$lookup with pipeline lets you join data from two collections in MongoDB with more control. It helps when you want to filter, transform, or match data during the join.
$lookup with pipeline (advanced join) in MongoDB
db.collection.aggregate([
{
$lookup: {
from: "otherCollection",
let: { var1: "$field1", var2: "$field2" },
pipeline: [
{ $match: { $expr: { /* expression using $$var1, $$var2 */ } } },
{ /* other pipeline stages */ }
],
as: "joinedField"
}
}
])Use let to define variables from the current collection's fields.

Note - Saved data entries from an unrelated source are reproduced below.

-- ==== Sys2Proof/Tests/Slice0.lean ====
section
/-!
SUPPORT. The author's tests: one named theorem, or a few, for each statement with hypotheses shows a state and operands that meet the
hypotheses of each of its clauses together; the well-formedness check refuses an ill-formed term; and single steps answer what worked examples
of the spec say.
-/
namespace Sys2Proof.Tests
open Sys2Proof Sys2Proof.Machine
set_option Elab.async false

/-- The clauses of Accepted as a test. -/
def acceptedB (c : CmdSpec) (m : BitVec 4) (s : State) : Bool :=
  decide (mbxOpcode s m.toNat = c.op) && mayStart s m.toNat && decide (headerFault s m.toNat c.load = none) &&
  !cmdDenied s c.op (mbxPayload s m.toNat) && !(furnishOp c.op && furnishHeld s) &&
  (!c.load || decide (loadFault s (mbxField s m.toNat 8 1) = none)) &&
  decide (payloadFault c (startCmd m.toNat s) (mbxPayload s m.toNat) = none)

theorem accepted_of {c : CmdSpec} {m : BitVec 4} {s : State} (h : acceptedB c m s = true) : Accepted c m s := by
  simp only [acceptedB, Bool.and_eq_true, decide_eq_true_eq, Bool.not_eq_true', Bool.or_eq_true] at h
  obtain ⟨⟨⟨⟨⟨⟨h1, h2⟩, h3⟩, h4⟩, h5⟩, h6⟩, h7⟩ := h
  exact ⟨h1, h2, h3, h4, h5, fun hl => by simpa [hl] using h6, h7⟩

/-- The clauses of CanIssue as a test. -/
def canIssueB (s : State) (t : BitVec 9) (srcs dsts : List (BitVec 5)) : Bool :=
  mayIssue s t.toNat && decide ((thr s t.toNat).after = .none) && !instrBad s t.toNat &&
  !s.cores.imemWeak.contains (fetchKey s t.toNat) && !reservedWord (wordAt s t.toNat) && (srcs ++ dsts).all (fun r => (tabFind (thr s t.toNat).pending r.toNat).isNone) &&
  srcs.all (fun r => !(thr s t.toNat).badRegs.contains r.toNat) && (thr s t.toNat).badRegs.all (fun r => decide (r < 32)) &&
  (!(thr s t.toNat).terminated || decide ((thr s t.toNat).handlerCount < 1024))

theorem canIssue_of {s : State} {t : BitVec 9} {srcs dsts : List (BitVec 5)} (h : canIssueB s t srcs dsts = true) :
    CanIssue s t srcs dsts := by
  simp only [canIssueB, Bool.and_eq_true, Bool.not_eq_true', Bool.or_eq_true, decide_eq_true_eq] at h
  obtain ⟨⟨⟨⟨⟨⟨⟨⟨h1, h2⟩, h3⟩, h4⟩, h5⟩, h6⟩, h7⟩, h9⟩, h8⟩ := h
  exact ⟨h1, h2, h3, h4, h5, h6, h7, h9, fun ht => by simpa [ht] using h8⟩

/-- A device whose firmware runs, with the generator on. -/
def up : State := { sh := { running := true }, host := { fwReady := true, busMaster := true }, pow := { level := 0, stage := .running } }

/-- Mailbox 0 holds a command with an opcode, a TARGET and a payload of (value, bytes) fields, and has been accepted. -/
def cmd (op : Nat) (p : List (Nat × Nat)) (s : State := up) (target : Nat := 0) : State :=
  let b := layout p
  { s with host := { s.host with
    accepted := [0], busy := 1
    mbx := tabEntries 0 0 (layout [(op, 2), (0x1234, 2), (b.length, 2), (0, 2), (target, 1), (0, 7)] ++ b) } }

/-- The same with the banks of furnish 1 open. -/
def opened : State := { up with sh := { up.sh with next := some { bank := {} } } }
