-- ==== Sys2Proof/Machine/System.lean ====
section
/-! DEFINITION. System control instructions (46_system_control.md). -/

namespace Sys2Proof.Machine

/-- LPSW: privileged; the return from every interrupt (R340, 60_exceptions.md R551). -/
def execLpsw (r1 x2 : Reg) (a2 : Half) (s : State) : Result :=
  privileged 4 s (zeroField r1 (loadPsw (s.sum a2 x2) s))

/-- EPOR: the operand bank from bits 10:11 of R1, and the whole former Program Status into R1; R2 is ignored and
the instruction is not privileged (R341; D26, log 27). -/
def execEpor (r1 _r2 : Reg) (s : State) : Result :=
  .next (((s.setReg r1 s.ps).setObank ((s.reg r1).extractLsb' 4 2)).advance 2)

/-- EPPR: both bank fields from bits 8:11 of R1 and the location counter from R1 + 1; the former Program Status and
the address after the EPPR go into the pair. R2 is ignored and R1 need not be even (R342; D8, log 12). -/
def execEppr (r1 _r2 : Reg) (s : State) : Result :=
  if r1.val ≤ 14 then
    .next ((((s.setReg r1 s.ps).setReg (r1 + 1) (s.loc + 2)).setBanks ((s.reg r1).extractLsb' 4 4)).setLoc
      (s.reg (r1 + 1)))
  else .refused .pairBeyondR15

/-- EPSR: privileged; the Program Status goes to R1, then R2, read after that write (log 56), becomes the Program Status
(R343). -/
def execEpsr (r1 r2 : Reg) (s : State) : Result :=
  privileged 2 s
    (let t := s.setReg r1 s.ps
     .next ((t.setPs (t.reg r2)).advance 2))

/-- SINT: privileged; the least significant eight bits of the second operand are presented as a device number to the
device service, from the state that goes on with the next instruction (R344, 60_exceptions.md R548; log 34). -/
def execSint (r1 x2 : Reg) (i2 : Half) (s : State) : Result :=
  privileged 4 s (zeroField r1 (deviceService .sintNotSpecified (lowByte (s.sum i2 x2)) (s.advance 4)))

/-- SVC: the parameter pointer to X'0094', the PSW with the address of the next instruction to X'0096', the new
Program Status from X'009A' and the new location counter of call type R1 from X'009C' + 2 R1, all in bank 0
(R345, 60_exceptions.md R546; D3, D8, logs 7, 12). Not privileged. -/
def execSvc (r1 x2 : Reg) (i2 : Half) (s : State) : Result :=
  attempt (s.writeHalf 0 0x0094 (s.sum i2 x2)) fun s1 =>
    attempt (s1.writeFull 0 0x0096 (s.ps ++ (s.loc + 4))) fun s2 =>
      attempt (s2.readHalf 0 0x009A) fun p =>
        attempt (s2.readHalf 0 (0x009C + 2 * BitVec.ofNat 16 r1.val)) fun t =>
          .next ((s2.setPs p).setLoc t)

end Sys2Proof.Machine
end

Inside pipeline, use $expr and $$ to access these variables for matching.
db.orders.aggregate([
{
$lookup: {
from: "products",
let: { order_item: "$item" },
pipeline: [
{ $match: { $expr: { $eq: ["$product_name", "$$order_item"] } } },
{ $project: { product_name: 1, price: 1, _id: 0 } }
],
as: "order_details"
}
}
])db.students.aggregate([
{
$lookup: {
from: "grades",
let: { student_id: "$id" },
pipeline: [
{ $match: { $expr: { $eq: ["$studentId", "$$student_id"] } } },
{ $match: { score: { $gte: 70 } } }
],
as: "passing_grades"
}
}
])This query joins each employee with their department info by matching departmentId in employees to _id in departments. It only includes the department's name and location.
db.employees.aggregate([
{
$lookup: {
from: "departments",
let: { dept_id: "$departmentId" },
pipeline: [
{ $match: { $expr: { $eq: ["$_id", "$$dept_id"] } } },
{ $project: { name: 1, location: 1, _id: 0 } }
],
as: "department_info"
}
}
])Remember that $lookup with pipeline can be slower than simple joins because it runs a mini-aggregation for each document.

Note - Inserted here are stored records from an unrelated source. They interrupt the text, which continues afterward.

-- ==== Sys2Proof/Syntax.lean ====
section
/-! DEFINITION. Instruction syntax: one constructor for each row of the opcode table
(30_encoding.md R112 and, for the annex, 49_annex_central_computer.md R456). -/

namespace Sys2Proof

/-- The instructions. `r1`, `r2` and `x2` are 4-bit register fields, `m1` a branch mask (R111), `n` the
4-bit literal or displacement of the short format (R107, R110), `a2` and `i2` the 16-bit field of RX and
RI (R103, R105). In the annex rows `r` and `y` are the R and Y fields, `k` the shift count field, `n` the
ten indicator bits, `ch` a channel number, `x` and `y1` single bits (49 R453). -/
inductive Instr where
  -- Fixed-point load and store (40_load_store.md)
  /-- Load Halfword (R142). -/
  | lhr (r1 r2 : Reg)
  /-- Load Immediate Short (R140). -/
  | lis (r1 : Reg) (n : BitVec 4)
  /-- Load Complement Short (R141). -/
  | lcs (r1 : Reg) (n : BitVec 4)
  /-- Store Halfword (R151). -/
  | sth (r1 x2 : Reg) (a2 : Half)
  /-- Load Halfword (R143). -/
  | lh (r1 x2 : Reg) (a2 : Half)
  /-- Load from Bank 0 (R145). -/
  | lh0 (r1 x2 : Reg) (a2 : Half)
  /-- Load from Bank 1 (R146). -/
  | lh1 (r1 x2 : Reg) (a2 : Half)
  /-- Load from Bank 2 (R147). -/
  | lh2 (r1 x2 : Reg) (a2 : Half)
  /-- Load from Bank 3 (R148). -/
  | lh3 (r1 x2 : Reg) (a2 : Half)
  /-- Load Halfword Immediate (R144). -/
  | lhi (r1 x2 : Reg) (i2 : Half)
  /-- Store Multiple (R150). -/
  | stm (r1 x2 : Reg) (a2 : Half)
  /-- Load Multiple (R149). -/
  | lm (r1 x2 : Reg) (a2 : Half)
  /-- Store in Bank 0 (R152). -/
  | sth0 (r1 x2 : Reg) (a2 : Half)
  /-- Store in Bank 1 (R153). -/
  | sth1 (r1 x2 : Reg) (a2 : Half)
  /-- Store in Bank 2 (R154). -/
  | sth2 (r1 x2 : Reg) (a2 : Half)
  /-- Store in Bank 3 (R155). -/
  | sth3 (r1 x2 : Reg) (a2 : Half)
  -- Fixed-point arithmetic (41_fixed_point_arithmetic.md)
  /-- Add Halfword (R172). -/
  | ahr (r1 r2 : Reg)
  /-- Subtract Halfword (R179). -/
  | shr (r1 r2 : Reg)
  /-- Multiply Halfword (R185). -/
  | mhr (r1 r2 : Reg)
  /-- Divide Halfword (R189). -/
  | dhr (r1 r2 : Reg)
  /-- Add with Carry Halfword (R176). -/
  | achr (r1 r2 : Reg)
  /-- Subtract with Carry Halfword (R182). -/
  | schr (r1 r2 : Reg)
  /-- Add Immediate Short (R171). -/
  | ais (r1 : Reg) (n : BitVec 4)
  /-- Subtract Immediate Short (R178). -/
  | sis (r1 : Reg) (n : BitVec 4)
  /-- Add Halfword (R173). -/
  | ah (r1 x2 : Reg) (a2 : Half)
  /-- Subtract Halfword (R180). -/
  | sh (r1 x2 : Reg) (a2 : Half)
  /-- Multiply Halfword (R186). -/
  | mh (r1 x2 : Reg) (a2 : Half)
  /-- Divide Halfword (R190). -/
  | dh (r1 x2 : Reg) (a2 : Half)
  /-- Add with Carry Halfword (R177). -/
  | ach (r1 x2 : Reg) (a2 : Half)
  /-- Subtract with Carry Halfword (R183). -/
  | sch (r1 x2 : Reg) (a2 : Half)
  /-- Add Halfword to Memory (R175). -/
  | ahm (r1 x2 : Reg) (a2 : Half)
  /-- Multiply Halfword Unsigned (R187). -/
  | mhur (r1 r2 : Reg)
  /-- Add Halfword Immediate (R174). -/
  | ahi (r1 x2 : Reg) (i2 : Half)
  /-- Subtract Halfword Immediate (R181). -/
  | shi (r1 x2 : Reg) (i2 : Half)
  /-- Multiply Halfword Unsigned (R188). -/
  | mhu (r1 x2 : Reg) (a2 : Half)
  -- Logical, compare, byte (42_logical_compare_byte.md)
  /-- AND Halfword (R201). -/
  | nhr (r1 r2 : Reg)
  /-- Compare Logical Halfword (R211). -/
  | clhr (r1 r2 : Reg)
  /-- OR Halfword (R204). -/
  | ohr (r1 r2 : Reg)
  /-- Exclusive OR Halfword (R207). -/
  | xhr (r1 r2 : Reg)
  /-- Compare Halfword (R214). -/
  | chr (r1 r2 : Reg)
  /-- AND Halfword (R202). -/
  | nh (r1 x2 : Reg) (a2 : Half)
  /-- Compare Logical Halfword (R212). -/
  | clh (r1 x2 : Reg) (a2 : Half)
  /-- OR Halfword (R205). -/
  | oh (r1 x2 : Reg) (a2 : Half)
  /-- Exclusive OR Halfword (R208). -/
  | xh (r1 x2 : Reg) (a2 : Half)
  /-- Compare Halfword (R215). -/
  | ch (r1 x2 : Reg) (a2 : Half)
  /-- Store Byte (R222). -/
  | stbr (r1 r2 : Reg)
  /-- Load Byte (R220). -/
  | lbr (r1 r2 : Reg)
  /-- Exchange Byte (R224). -/
  | exbr (r1 r2 : Reg)
  /-- Test Halfword Immediate (R210). -/
  | thi (r1 x2 : Reg) (i2 : Half)
  /-- AND Halfword Immediate (R203). -/
  | nhi (r1 x2 : Reg) (i2 : Half)
  /-- Compare Logical Halfword Immediate (R213). -/
  | clhi (r1 x2 : Reg) (i2 : Half)
  /-- OR Halfword Immediate (R206). -/
  | ohi (r1 x2 : Reg) (i2 : Half)
  /-- Exclusive OR Halfword Immediate (R209). -/
  | xhi (r1 x2 : Reg) (i2 : Half)
  /-- Compare Halfword Immediate (R216). -/
  | chi (r1 x2 : Reg) (i2 : Half)
  /-- Store Byte (R223). -/
  | stb (r1 x2 : Reg) (a2 : Half)
  /-- Load Byte (R221). -/
  | lb (r1 x2 : Reg) (a2 : Half)
  /-- Compare Logical Byte (R225). -/
  | clb (r1 x2 : Reg) (a2 : Half)
  -- Shift and rotate (43_shift_rotate.md)
  /-- Shift Right Logical Short (R244). -/
  | srls (r1 : Reg) (n : BitVec 4)
  /-- Shift Left Logical Short (R241). -/
  | slls (r1 : Reg) (n : BitVec 4)
  /-- Shift Right Halfword Logical (R245). -/
  | srhl (r1 x2 : Reg) (i2 : Half)
  /-- Shift Left Halfword Logical (R242). -/
  | slhl (r1 x2 : Reg) (i2 : Half)
  /-- Shift Right Halfword Arithmetic (R251). -/
  | srha (r1 x2 : Reg) (i2 : Half)
  /-- Shift Left Halfword Arithmetic (R249). -/
  | slha (r1 x2 : Reg) (i2 : Half)
  /-- Rotate Right Fullword Logical (R248). -/
  | rrl (r1 x2 : Reg) (i2 : Half)
  /-- Rotate Left Fullword Logical (R247). -/
  | rll (r1 x2 : Reg) (i2 : Half)
  /-- Shift Right Fullword Logical (R246). -/
  | srl (r1 x2 : Reg) (i2 : Half)
  /-- Shift Left Fullword Logical (R243). -/
  | sll (r1 x2 : Reg) (i2 : Half)
  /-- Shift Right Fullword Arithmetic (R252). -/
  | sra (r1 x2 : Reg) (i2 : Half)
  /-- Shift Left Fullword Arithmetic (R250). -/
  | sla (r1 x2 : Reg) (i2 : Half)
  -- Branch (44_branch.md)
  /-- Branch and Link (R281). -/
  | balr (r1 r2 : Reg)
  /-- Branch on True Condition (R272). -/
  | btcr (m1 : BitVec 4) (r2 : Reg)
  /-- Branch on False Condition (R276). -/
  | bfcr (m1 : BitVec 4) (r2 : Reg)
  /-- Branch on True Backward Short (R270). -/
  | btbs (m1 n : BitVec 4)
  /-- Branch on True Forward Short (R271). -/
  | btfs (m1 n : BitVec 4)
  /-- Branch on False Backward Short (R274). -/
  | bfbs (m1 n : BitVec 4)
  /-- Branch on False Forward Short (R275). -/
  | bffs (m1 n : BitVec 4)
  /-- Branch and Link (R282). -/
  | bal (r1 x2 : Reg) (a2 : Half)
  /-- Branch on True Condition (R273). -/
  | btc (m1 : BitVec 4) (x2 : Reg) (a2 : Half)
  /-- Branch on False Condition (R277). -/
  | bfc (m1 : BitVec 4) (x2 : Reg) (a2 : Half)
  /-- Branch on Index High (R279). -/
  | bxh (r1 x2 : Reg) (i2 : Half)
  /-- Branch on Index Low or Equal (R280). -/
  | bxle (r1 x2 : Reg) (i2 : Half)
  -- Floating point (45_floating_point.md)
  /-- Floating-Point Load (R308). -/
  | ler (r1 r2 : Reg)
  /-- Floating-Point Compare (R315). -/
  | cer (r1 r2 : Reg)
  /-- Floating-Point Add (R311). -/
  | aer (r1 r2 : Reg)
  /-- Floating-Point Subtract (R313). -/
  | ser (r1 r2 : Reg)
  /-- Floating-Point Multiply (R317). -/
  | mer (r1 r2 : Reg)
  /-- Floating-Point Divide (R319). -/
  | der (r1 r2 : Reg)
  /-- Floating-Point Store (R310). -/
  | ste (r1 x2 : Reg) (a2 : Half)
  /-- Floating-Point Load (R309). -/
  | le (r1 x2 : Reg) (a2 : Half)
  /-- Floating-Point Compare (R316). -/
  | ce (r1 x2 : Reg) (a2 : Half)
  /-- Floating-Point Add (R312). -/
  | ae (r1 x2 : Reg) (a2 : Half)
  /-- Floating-Point Subtract (R314). -/
  | se (r1 x2 : Reg) (a2 : Half)
  /-- Floating-Point Multiply (R318). -/
  | me (r1 x2 : Reg) (a2 : Half)
  /-- Floating-Point Divide (R320). -/
  | de (r1 x2 : Reg) (a2 : Half)
  -- System control (46_system_control.md)
  /-- Exchange Operand Bank Address (R341). -/
  | epor (r1 r2 : Reg)
  /-- Exchange Program Address (R342). -/
  | eppr (r1 r2 : Reg)
  /-- Exchange Program Status (R343). -/
  | epsr (r1 r2 : Reg)
  /-- Load Program Status Word (R340). -/
  | lpsw (r1 x2 : Reg) (i2 : Half)
  /-- Supervisor Call (R345). -/
  | svc (r1 x2 : Reg) (i2 : Half)
  /-- Simulate Interrupt (R344). -/
  | sint (r1 x2 : Reg) (i2 : Half)
  -- Input, output and lists (47_io_and_list.md)
  /-- Add to Top of List (R391). -/
  | atl (r1 x2 : Reg) (a2 : Half)
  /-- Add to Bottom of List (R392). -/
  | abl (r1 x2 : Reg) (a2 : Half)
  /-- Remove from Top of List (R393). -/
  | rtl (r1 x2 : Reg) (a2 : Half)
  /-- Remove from Bottom of List (R394). -/
  | rbl (r1 x2 : Reg) (a2 : Half)
  /-- Write Block (R380). -/
  | wbr (r1 r2 : Reg)
  /-- Read Block (R378). -/
  | rbr (r1 r2 : Reg)
  /-- Write Halfword (R376). -/
  | whr (r1 r2 : Reg)
  /-- Read Halfword (R374). -/
  | rhr (r1 r2 : Reg)
  /-- Write Data (R371). -/
  | wdr (r1 r2 : Reg)
  /-- Read Data (R369). -/
  | rdr (r1 r2 : Reg)
  /-- Sense Status (R365). -/
  | ssr (r1 r2 : Reg)
  /-- Output Command (R367). -/
  | ocr (r1 r2 : Reg)
  /-- Acknowledge Interrupt (R363). -/
  | air (r1 r2 : Reg)
  /-- Autoload (R373). -/
  | al (r1 x2 : Reg) (a2 : Half)
  /-- Write Block (R381). -/
  | wb (r1 x2 : Reg) (a2 : Half)
  /-- Read Block (R379). -/
  | rb (r1 x2 : Reg) (a2 : Half)
  /-- Write Halfword (R377). -/
  | wh (r1 x2 : Reg) (a2 : Half)
  /-- Read Halfword (R375). -/
  | rh (r1 x2 : Reg) (a2 : Half)
  /-- Write Data (R372). -/
  | wd (r1 x2 : Reg) (a2 : Half)
  /-- Read Data (R370). -/
  | rd (r1 x2 : Reg) (a2 : Half)
  /-- Sense Status (R366). -/
  | ss (r1 x2 : Reg) (a2 : Half)
  /-- Output Command (R368). -/
  | oc (r1 x2 : Reg) (a2 : Half)
  /-- Acknowledge Interrupt (R364). -/
  | ai (r1 x2 : Reg) (a2 : Half)
  -- Listed only (48_listed_only.md)
  /-- Load and Change Number Base Halfword (R411). -/
  | lcnhr (r1 r2 : Reg)
  /-- Load Absolute Value Halfword (R413). -/
  | lavr (r1 r2 : Reg)
  /-- Load Complement Halfword (R415). -/
  | lchr (r1 r2 : Reg)
  /-- Compare Logical Fullword (R420). -/
  | cldpr (r1 r2 : Reg)
  /-- Load Fullword (R421). -/
  | ldpr (r1 r2 : Reg)
  /-- Compare Fullword (R422). -/
  | cdpr (r1 r2 : Reg)
  /-- Add Fullword (R423). -/
  | adpr (r1 r2 : Reg)
  /-- Subtract Fullword (R424). -/
  | sdpr (r1 r2 : Reg)
  /-- Multiply Fullword (R425). -/
  | mdpr (r1 r2 : Reg)
  /-- Divide Fullword (R426). -/
  | ddpr (r1 r2 : Reg)
  /-- Store Fullword (R427). -/
  | stdp (r1 x2 : Reg) (a2 : Half)
  /-- Load and Change Number Base Halfword (R412). -/
  | lcnh (r1 x2 : Reg) (a2 : Half)
  /-- Load Absolute Value Halfword (R414). -/
  | lav (r1 x2 : Reg) (a2 : Half)
  /-- Load Complement Halfword (R416). -/
  | lch (r1 x2 : Reg) (a2 : Half)
  /-- Compare Logical Fullword (R428). -/
  | cldp (r1 x2 : Reg) (a2 : Half)
  /-- Load Fullword (R429). -/
  | ldp (r1 x2 : Reg) (a2 : Half)
  /-- Compare Fullword (R430). -/
  | cdp (r1 x2 : Reg) (a2 : Half)
  /-- Add Fullword (R431). -/
  | adp (r1 x2 : Reg) (a2 : Half)
  /-- Subtract Fullword (R432). -/
  | sdp (r1 x2 : Reg) (a2 : Half)
  /-- Multiply Fullword (R433). -/
  | mdp (r1 x2 : Reg) (a2 : Half)
  /-- Divide Fullword (R434). -/
  | ddp (r1 x2 : Reg) (a2 : Half)
  /-- Reset Status Bits (R417). -/
  | resb (r1 x2 : Reg) (i2 : Half)
  /-- Set Status Bits (R418). -/
  | sesb (r1 x2 : Reg) (i2 : Half)
  /-- Shift Right Logical Doubleword (R435). -/
  | srql (r1 x2 : Reg) (i2 : Half)
  /-- Shift Left Logical Doubleword (R436). -/
  | slql (r1 x2 : Reg) (i2 : Half)
  /-- Shift Right Doubleword Arithmetic (R437). -/
  | srqa (r1 x2 : Reg) (i2 : Half)
  /-- Shift Left Doubleword Arithmetic (R438). -/
  | slqa (r1 x2 : Reg) (i2 : Half)
  -- Annex: the Central Computer (49_annex_central_computer.md)
  /-- Transfer Unconditionally (R457). -/
  | tru (r : BitVec 4) (y : BitVec 9)
  /-- Transfer on Accumulator Negative (R458). -/
  | trn (r : BitVec 4) (y : BitVec 9)
  /-- Transfer on Accumulator Zero (R459). -/
  | trz (r : BitVec 4) (y : BitVec 9)
  /-- Transfer on Overflow (R460). -/
  | tof (r : BitVec 4) (y : BitVec 9)
  /-- Transfer and Set Return Address in Index Register 12 (R461). -/
  | tsx (r : BitVec 4) (y : BitVec 9)
  /-- Compare Algebraic (R462). -/
  | cma (r : BitVec 4) (y : BitVec 9)
  /-- Compare Logical (R463). -/
  | cml (r : BitVec 4) (y : BitVec 9)
  /-- Transfer Equal (R464). -/
  | tre (r : BitVec 4) (y : BitVec 9)
  /-- Transfer High (R465). -/
  | trh (r : BitVec 4) (y : BitVec 9)
  /-- Transfer Low (R466). -/
  | trl (r : BitVec 4) (y : BitVec 9)
  /-- Lock (R467). -/
  | lck (n : BitVec 10)
  /-- Unlock (R468). -/
  | ulk
  /-- Add (R469). -/
  | add (r : BitVec 4) (y : BitVec 9)
  /-- Subtract (R470). -/
  | sub (r : BitVec 4) (y : BitVec 9)
  /-- Multiply (R471). -/
  | mly (r : BitVec 4) (y : BitVec 9)
  /-- Divide (R472). -/
  | div (r : BitVec 4) (y : BitVec 9)
  /-- Double Precision Add (R473). -/
  | dpa (r : BitVec 4) (y : BitVec 9)
  /-- Square Root (R474). -/
  | sqr
  /-- Clear and ADD (R475). -/
  | cla (r : BitVec 4) (y : BitVec 9)
  /-- Store Accumulator (R476). -/
  | str (r : BitVec 4) (y : BitVec 9)
  /-- Load Q Register (R477). -/
  | ldq (r : BitVec 4) (y : BitVec 9)
  /-- Store Q Register (R478). -/
  | stq (r : BitVec 4) (y : BitVec 9)
  /-- Increment Index (R479). -/
  | inx (r : BitVec 4) (y : BitVec 8)
  /-- Decrement Index (R480). -/
  | dcx (r : BitVec 4) (y : BitVec 8)
  /-- Transfer on Index (R481). -/
  | trx (r : BitVec 4) (x : Bool) (y : BitVec 8)
  /-- Skip on Index High (R482). -/
  | sxh (r : BitVec 4) (x : Bool) (y : BitVec 8)
  /-- Logical Add (R483). -/
  | lga (r : BitVec 4) (y : BitVec 9)
  /-- Logical Multiply (R484). -/
  | lgm (r : BitVec 4) (y : BitVec 9)
  /-- Logical Complement (R485). -/
  | lgc (r : BitVec 4) (y : BitVec 9)
  /-- Convert Gray Code (R486). -/
  | cgc (r : BitVec 4) (y : BitVec 9)
  /-- Left Shift Accumulator (R488). -/
  | lsa (r : BitVec 4) (k : BitVec 6)
  /-- Left Shift Both (R489). -/
  | lsb (r : BitVec 4) (k : BitVec 6)
  /-- Right Shift Accumulator (R490). -/
  | rsa (r : BitVec 4) (k : BitVec 6)
  /-- Right Shift Both (R491). -/
  | rsb (r : BitVec 4) (k : BitVec 6)
  /-- Right Rotate Accumulator (R492). -/
  | rra (r : BitVec 4) (k : BitVec 6)
  /-- Right Rotate Q Register (R493). -/
  | rrq (r : BitVec 4) (k : BitVec 6)
  /-- Left Rotate Both (R494). -/
  | lrb (r : BitVec 4) (k : BitVec 6)
  /-- Right Rotate Both, Parity Generation (R495). -/
  | rrb (r : BitVec 4) (k : BitVec 6)
  /-- Set Accumulator Positive (R496). -/
  | sap
  /-- Change Sign of Accumulator (R497). -/
  | csa
  /-- Exchange Accumulator and Q Register (R498). -/
  | xca
  /-- Two's Complement Accumulator (R499). -/
  | cpa
  /-- Load Page Register (R500). -/
  | lpr
  /-- Read Page Register (R501). -/
  | rpr
  /-- Load Block Indicators (R502). -/
  | lbi (ch : BitVec 3)
  /-- Read Block Indicators (R503). -/
  | rbi (ch : BitVec 3)
  /-- Set Indicators (R505). -/
  | sei (n : BitVec 10)
  /-- Reset Indicators (R506). -/
  | rei (n : BitVec 10)
  /-- Skip on Indicators (R507). -/
  | ski (n : BitVec 10)
  /-- Place Indicators in Accumulator (R508). -/
  | pia
  /-- Place Accumulator in Indicators (R509). -/
  | pai
  /-- Skip on switches (R510). -/
  | skw (n : BitVec 10)
  /-- External Function (R511). -/
  | exf (ch : BitVec 3) (y1 : Bool) (y : BitVec 9)
  /-- Keyboard Activate (R513). -/
  | twa
  /-- Keyboard Off (R514). -/
  | twf
  /-- Output to Printer (R515). -/
  | otw
  /-- Input from Console (R516). -/
  | ipc
  /-- Console Tape Advance (R517). -/
  | cta
  /-- Console Tape Stop (R518). -/
  | cts
  /-- Console Tape Rewind (R519). -/
  | ctr
  /-- Punch Motor On (R520). -/
  | pmo
  /-- Punch Motor Off (R521). -/
  | pmf
  /-- Output 6 Bits to Tape Punch (R522). -/
  | opa
  /-- Output 7 Bits to Tape Punch (R523). -/
  | opb
  deriving DecidableEq, Repr

end Sys2Proof
end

Use $expr inside $match to compare fields and variables.
The result of $lookup is always an array, even if it contains one or zero documents.
$lookup with pipeline lets you do advanced joins with filtering and transformations.
You define variables from the main collection using let and use them inside the pipeline.
The joined data is returned as an array in the specified as field.